*** DATA LISTING ***

-- ==== Sys2Proof/Syntax.lean ====
section
/-! DEFINITION. The abstract syntax: operand shapes and the one inductive Instr (R144 to R149, R156). -/

namespace Sys2Proof

/-- The fields every instruction word has besides major, function, operands and imm32 (R144): guard and its sense,
the empty-actions of B and C, the issue gap, the switch-away mark and the hint bits. esc is 0 in every decoded word. -/
structure Mods where
  guard : BitVec 4
  sense : Bool
  eaB : Bool
  eaC : Bool
  gap : BitVec 4
  sw : Bool
  hint : BitVec 11
  deriving DecidableEq, Repr

/-- Franking and tag fields of a matrix instruction (R270): the capability register of a far form, the tag. -/
structure MxTail where
  far : Option (BitVec 6)
  tag : Option (BitVec 6)
  deriving DecidableEq, Repr

/-- Three scalar registers. -/
structure XXX where
  m : Mods
  (a b c : BitVec 6)
  deriving DecidableEq, Repr

/-- `sel`: three scalar registers and a predicate (R174). -/
structure SelOp where
  m : Mods
  (a b c : BitVec 6)
  p : BitVec 4
  deriving DecidableEq, Repr

/-- Two scalar registers. -/
structure XX where
  m : Mods
  (a b : BitVec 6)
  deriving DecidableEq, Repr

/-- Two scalar registers and imm32. -/
structure XXImm where
  m : Mods
  (a b : BitVec 6)
  imm : BitVec 32
  deriving DecidableEq, Repr

/-- Two scalar registers and a shift count (R179). -/
structure XXSh where
  m : Mods
  (a b : BitVec 6)
  n : BitVec 6
  deriving DecidableEq, Repr

/-- One scalar register and imm32. -/
structure XImm where
  m : Mods
  a : BitVec 6
  imm : BitVec 32
  deriving DecidableEq, Repr

/-- `lea`: base, index, log2 of the scale, displacement (R181). -/
structure LeaOp where
  m : Mods
  (a b c : BitVec 6)
  scale : BitVec 2
  imm : BitVec 32
  deriving DecidableEq, Repr

/-- Predicate destination, two scalar sources. -/
structure PXX where
  m : Mods
  a : BitVec 4
  (b c : BitVec 6)
  deriving DecidableEq, Repr

/-- Predicate destination, scalar source, imm32. -/
structure PXImm where
  m : Mods
  a : BitVec 4
  b : BitVec 6
  imm : BitVec 32
  deriving DecidableEq, Repr

/-- Three predicates. -/
structure PPP where
  m : Mods
  (a b c : BitVec 4)
  deriving DecidableEq, Repr

/-- Two predicates. -/
structure PP where
  m : Mods
  (a b : BitVec 4)
  deriving DecidableEq, Repr

/-- imm32 alone. -/
structure ImmOp where
  m : Mods
  imm : BitVec 32
  deriving DecidableEq, Repr

/-- One scalar register. -/
structure XOp where
  m : Mods
  a : BitVec 6
  deriving DecidableEq, Repr

/-- `brtag`: tag and displacement (R188). -/
structure TagBr where
  m : Mods
  t : BitVec 6
  d : BitVec 26
  deriving DecidableEq, Repr

/-- Scalar convert: rounding mode, destination and source types (R197). -/
structure CvtOp where
  m : Mods
  rm : BitVec 2
  (dst src : BitVec 3)
  (a b : BitVec 6)
  deriving DecidableEq, Repr

/-- Vector destination and source, vector or scalar source, mask. -/
structure V3 where
  m : Mods
  (a b : BitVec 5)
  c : VX
  k : VMask
  deriving DecidableEq, Repr

/-- Two vectors and a mask. -/
structure V2 where
  m : Mods
  (a b : BitVec 5)
  k : VMask
  deriving DecidableEq, Repr

/-- Vector shift (R205). -/
structure VShOp where
  m : Mods
  (a b : BitVec 5)
  c : VXN
  k : VMask
  deriving DecidableEq, Repr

***

Copy all lines of the records that have the string "instruction" in them.

/-- The fields every instruction word has besides major, function, operands and imm32 (R144): guard and its sense,
/-- Franking and tag fields of a matrix instruction (R270): the capability register of a far form, the tag. -/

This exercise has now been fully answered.